VOIT REPORT:  PHOENIX OFFICE LEASE RATES RISE FOR THE SIXTH CONSECUTIVE QUARTER; RETAIL MARKET POSTS LOWEST VACANCY RATE SINCE 2008

Jennifer Farino, Voit Real Estate Services
Jennifer Farino, Voit Real Estate Services

By Jennifer Farino
The Phoenix office market continued to convey strong signs of recovery in 2014, and marked its sixth consecutive quarter of rising lease rates.  The average asking full-service gross lease rate finished the second quarter at $21.12 per square foot, an increase of 3.23% from 2013’s second quarter average asking lease rate, according to a new Second Quarter Market Report  from Voit Real Estate Services.

“This is good news for the Phoenix market overall,” explains Jennifer Farino, Market Research Analyst at Voit.  “The rise in lease rates demonstrates that the market continues to improve, which further supports the recovery we’ve been forecasting for the past 12 to 24 months.”

Demand for Office Product Increases
As a whole, the Phoenix office market posted just over 7.1 million square feet of positive absorption since the second quarter of 2011, 5.8 million of that in the last nine quarters, according to Voit’s report.

Another trend to note, according to Farino, is the continued decrease in the amount of vacant and available space in Phoenix.  “We should see a very slight increase in construction in the coming quarters, with just under 20.0 million square feet waiting in the wings as planned projects throughout the Valley.”
As the recovery continues, Farino notes that Phoenix is poised for growth in the new niche of high-tech manufacturing. This, in addition to a high demand for back office workers, will help lead the charge of positive absorption in the Phoenix office market.

Vacancy and Availability in Retail Market Reach Pre-Recession Levels
The Phoenix Retail market took significant strides toward continued improvement in 2014 with positive absorption for the year thus far, a twenty-one cent or one and a half percent increase in asking lease rates, and drops in both vacancy and availability, compared to the first quarter of 2014.

“Overall in the Phoenix Retail market over the last two and a half years, vacancy has decreased over 16 percent while availability has decreased 13 percent,” says Farino.  “The substantial drops in vacancy and availability are contributing to the gains in asking lease rates.”

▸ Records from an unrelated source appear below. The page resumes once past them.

-- ==== Sys2Proof/Machine/Scanner.lean ====
section
/-! DEFINITION. The Marker Layout Scanner (R200-R214): reading the next marker, the entropy walk, and what each marker does while
the layout is built. -/

namespace Sys2Proof.Machine

open Sys2Proof.Config

/-- LAYOUT replaced. -/
def setLayout (l : Layout) : Act Unit := update fun s => { s with arena := { s.arena with layout := l } }

/-- The phase replaced. -/
def setPhase (p : Phase) : Act Unit := update fun s => { s with sq := { s.sq with phase := p } }

/-- The last element of a list changed. -/
def mapLast {α : Type} (f : α → α) : List α → List α
  | [] => []
  | [x] => [f x]
  | x :: y :: t => x :: mapLast f (y :: t)

/-- The layout with a frame record appended (R203). -/
def Layout.addFrame (l : Layout) (off : Nat) (n : BitVec 4) : Layout := { l with frames := l.frames ++ [⟨off, n, []⟩] }

/-- The layout with a scan record appended to its last frame (R205). -/
def Layout.addScan (l : Layout) (off : Nat) : Layout :=
  { l with frames := mapLast (fun f => { f with scans := f.scans ++ [⟨off, []⟩] }) l.frames }

/-- The layout with an interval appended to its last scan (R206). -/
def Layout.addInterval (l : Layout) (iv : Interval) : Layout :=
  { l with frames := mapLast (fun f => { f with scans := mapLast (fun sc =>
    { sc with intervals := sc.intervals ++ [iv] }) f.scans }) l.frames }

/-- The layout with an AUX entry appended (R213). -/
def Layout.addAux (l : Layout) (off : Nat) (k : AuxKind) : Layout := { l with aux := l.aux ++ [⟨off, k⟩] }

/-- A layout record appended: its allocation (R106), then the new layout. -/
def appendRecord (f : Layout → Layout) : Act Unit := do
  let _ ← alloc .layoutRecord
  let s ← get
  setLayout (f s.arena.layout)

/-- The image is hierarchical: it has a DHP (R470). The DHP's content is a register, which no breach of the arena draws (log 15). -/
def State.hierarchical (s : State) : Bool := s.hi.dhp.isSome

/-! ### The marker loop (R202) -/

/-- Fill bytes skipped from offset `j` on, at most `fuel` of them (R130, R202): the offset of the first byte that is none. -/
def skipFill : Nat → Nat → Act Nat
  | 0, _ => raise .formatError
  | fuel + 1, j => do
    let b ← memRead1 j
    if b = 0xFF then skipFill fuel (j + 1) else pure j

/-- The marker at BP (R202): BP moves past it, MOFF is its offset. No marker before IN_LEN, a byte that is not 0xFF, or the
pair 0xFF 0x00 is a FormatError. -/
def readMarker : Act Byte := do
  let bp ← getBp
  let s ← get
  require (decide (bp + 2 ≤ s.inLen))
  let b ← memRead1 bp
  require (b == 0xFF)
  let j ← skipFill s.inLen (bp + 1)
  let m ← memRead1 j
  require (m != 0x00)
  update fun s => { s with rd := { s.rd with bp := j + 1 }, sq := { s.sq with moff := j - 1 } }
  pure m

/-- What the entropy walk found (R206): the first 0xFF of a marker with its fill bytes, the offset of the code byte, and the code
byte. -/
structure Boundary where
  start : Nat
  code  : Nat
  q     : Byte
  deriving DecidableEq, Repr

/-- The entropy walk from offset `bp` on (R206), at most `fuel` bytes: entropy bytes and stuffed pairs are passed over. -/
def entropyWalk : Nat → Nat → Act Boundary
  | 0, _ => raise .formatError
  | fuel + 1, bp => do
    let s ← get
    require (decide (bp < s.inLen))
    let b ← memRead1 bp
    if b ≠ 0xFF then entropyWalk fuel (bp + 1)
    else
      let j ← skipFill s.inLen (bp + 1)
      let q ← memRead1 j
      if q = 0x00 then
        require (j == bp + 1)
        entropyWalk fuel (bp + 2)
      else pure ⟨bp, j, q⟩

/-- The interval that ends at BP appended to the scan (R206). -/
def appendInterval : Act Unit := do
  let s ← get
  appendRecord fun l => l.addInterval ⟨s.sq.ivstart, s.rd.bp - s.sq.ivstart⟩

/-- The walk to the end of the interval (R206): BP is where it ends, MOFF the marker that ends it; the marker's code byte. -/
def walkInterval : Act Byte := do
  let bp ← getBp
  let s ← get
  let b ← entropyWalk (s.inLen + 1) bp
  update fun s => { s with rd := { s.rd with bp := b.start }, sq := { s.sq with moff := b.code - 1 } }
  pure b.q

/-- A marker other than RSTn ends the scan's entropy data (R206): the marker loop dispatches it next. -/
def endEntropy : Act Unit := do
  appendInterval
  update fun s => { s with rd := { s.rd with bp := s.sq.moff }, sq := { s.sq with scanEnd := s.sq.moff, phase := .scan } }

/-! ### The markers (R200-R213) -/

/-- SOI (R200): only as the first two bytes; anywhere else illegal (R201). -/
def scanSoi : Act Unit := do
  let s ← get
  require (s.sq.phase == .soi)
  setBp 2
  setPhase .scan

/-- An illegal marker (R201). -/
def scanIllegal : Act Unit := raise .formatError

/-- RSTm (R206-R208): inside entropy data it must be RST(EXPECT_RST), and it ends the interval; elsewhere it is a FormatError. -/
def scanRst (m : BitVec 3) : Act Unit := do
  let s ← get
  require (s.sq.phase == .entropy)
  appendInterval
  require (m == s.sc.expectRst)
  update fun s => { s with
    sc := { s.sc with expectRst := s.sc.expectRst + 1 }
    rd := { s.rd with bp := s.sq.moff + 2 }
    sq := { s.sq with ivstart := s.sq.moff + 2 } }

/-- SOFn (R203): a frame record. Its length and Nf are checked before the record is allocated (the model's order, log 38). -/
def scanSof (n : BitVec 4) : Act Unit := do
  let s ← get
  require (s.hierarchical || s.arena.layout.frames.isEmpty)
  require (s.hierarchical || !sofDifferential n)
  let lx ← readLength
  let nf ← readNf lx
  require (decide (1 ≤ nf) && decide (nf ≤ 4))
  appendRecord fun l => l.addFrame s.sq.moff n
  skipSegment lx

/-- SOS (R204, R205): a scan record of the last frame; the entropy data begins after the segment. Its
length and Ns are checked before the record is allocated (log 38). -/
def scanSos : Act Unit := do
  let s ← get
  require (!s.arena.layout.frames.isEmpty)
  let lx ← readLength
  let _ ← readNs lx
  appendRecord fun l => l.addScan s.sq.moff
  skipSegment lx
  update fun s => { s with
    sq := { s.sq with ivstart := s.rd.bp, phase := .entropy }
    sc := { s.sc with expectRst := 0 } }

/-- Where a DNL may stand (R213, R224; log 17): Lx is 4; where the SOF of its frame gives Y = 0, only right behind the entropy data of
the frame's first scan. -/
def dnlPlace (lx : Nat) : Act Unit := do
  let s ← get
  require (lx == 4)
  let f ← orFormatError s.arena.layout.frames.getLast?
  let y ← memRead2 (f.sofOff + 5)
  require (y != 0 || (f.scans.length == 1 && s.sq.moff == s.sq.scanEnd))

/-- A table marker (R213): recorded in AUX, its payload read when it is replayed. Its length, and the place of a DNL, are checked before
the record is allocated (log 38). -/
def scanAux (k : AuxKind) : Act Unit := do
  let s ← get
  let lx ← readLength
  if k = .dnl then dnlPlace lx else pure ()
  appendRecord fun l => l.addAux s.sq.moff k
  skipSegment lx

/-- DHP (R209): the final image of a hierarchical image, before any frame, once. -/
def scanDhp : Act Unit := do
  let s ← get
  require (!s.hierarchical && s.arena.layout.frames.isEmpty)
  let lx ← readLength
  let h ← readFrameHeader lx
  update fun s => { s with
    hi := { s.hi with dhp := some ⟨BitVec.ofNat 8 h.p, BitVec.ofNat 16 h.y, BitVec.ofNat 16 h.x, h.comps.map fun c => (c.1, c.2.1, c.2.2.1)⟩ }
    arena := { s.arena with layout := { s.arena.layout with dhpOff := some s.sq.moff } }
    regs := { s.regs with info := infoMark s.regs.info 3 } }
  skipSegment lx

/-- EOI (R210): the layout is complete, with at least one frame and a scan in every frame, and no EXP outside a hierarchical image
(R226, R584; log 18); frame 0 is decoded next. -/
def scanEoi : Act Unit := do
  let s ← get
  require (s.hierarchical || s.arena.layout.aux.all fun a => a.marker != .exp)
  require (!s.arena.layout.frames.isEmpty && s.arena.layout.frames.all fun f => !f.scans.isEmpty)
  update fun s => { s with sq := { s.sq with phase := .replaySof, frameIx := 0, scanIx := 0, auxPos := 0 } }

/-- A segment whose payload is not interpreted (R212). -/
def scanSkip : Act Unit := do
  let lx ← readLength
  skipSegment lx

/-- An application segment counts: it carries its identifier, no frame has been met, and its slot is free (R211). -/
def appMatches (lx : Nat) (ident : List Byte) (slot : Layout → Option Nat) : Act Bool := do
  let s ← get
  let hit ← payloadStarts lx ident
  pure (hit && s.arena.layout.frames.isEmpty && (slot s.arena.layout).isNone)

/-- APP0 (R211): JFIF_OFF and INFO[0]. -/
def scanApp0 : Act Unit := do
  let lx ← readLength
  if ← appMatches lx jfifIdent (·.jfifOff) then
    update fun s => { s with
      arena := { s.arena with layout := { s.arena.layout with jfifOff := some s.sq.moff } }
      regs := { s.regs with info := infoMark s.regs.info 0 } }
  else pure ()
  skipSegment lx

/-- APP1 (R211): EXIF_OFF, INFO[1], and the host's EXIF_OFF and EXIF_LEN. -/
def scanApp1 : Act Unit := do
  let lx ← readLength
  if ← appMatches lx exifIdent (·.exifOff) then
    update fun s => { s with
      arena := { s.arena with layout := { s.arena.layout with exifOff := some s.sq.moff } }
      regs := { s.regs with
        info := infoMark s.regs.info 1
        exifOff := BitVec.ofNat 32 (s.sq.moff + 4 + 6)
        exifLen := BitVec.ofNat 32 (lx - 8) } }
  else pure ()
  skipSegment lx

/-- Payload byte 11 of an Adobe segment, where the payload has one (R143, log 21). -/
def readAdobeT (lx : Nat) : Act (Option Byte) := do
  let bp ← getBp
  if lx < 14 then pure none
  else
    let t ← memRead1 (bp + 13)
    pure (some t)

/-- APP14 (R211): ADOBE_OFF, INFO[2] and the transform code. -/
def scanApp14 : Act Unit := do
  let lx ← readLength
  if ← appMatches lx adobeIdent (·.adobeOff) then
    let t ← readAdobeT lx
    update fun s => { s with
      arena := { s.arena with layout := { s.arena.layout with adobeOff := some s.sq.moff } }
      hi := { s.hi with adobeT := t }
      regs := { s.regs with info := infoMark s.regs.info 2 } }
  else pure ()
  skipSegment lx

end Sys2Proof.Machine
end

Both vacancy and availability continued trending downward throughout 2014. Vacancy ended the second quarter of 2014 at 10.26 percent, a drop just over 6 percent from 2013’s second quarter.  Likewise, availability posted a rate of 11.43 percent at the close of the quarter, a substantial decrease of almost 6.4 percent from a year ago.

As lease rates rise, sale prices are also ticking up, notes Farino, who attributes this trend to the diminishing supply of product under construction in the Phoenix Metro area, leaving the existing product to take in new retailers opening businesses.

“Overall, we continue to be cautiously optimistic about the Phoenix Retail market,” says Farino. “We continue to see improvement in both the office and retail markets, and we anticipate positive gains moving forward, provided job creation continues and consumer confidence stabilizes.”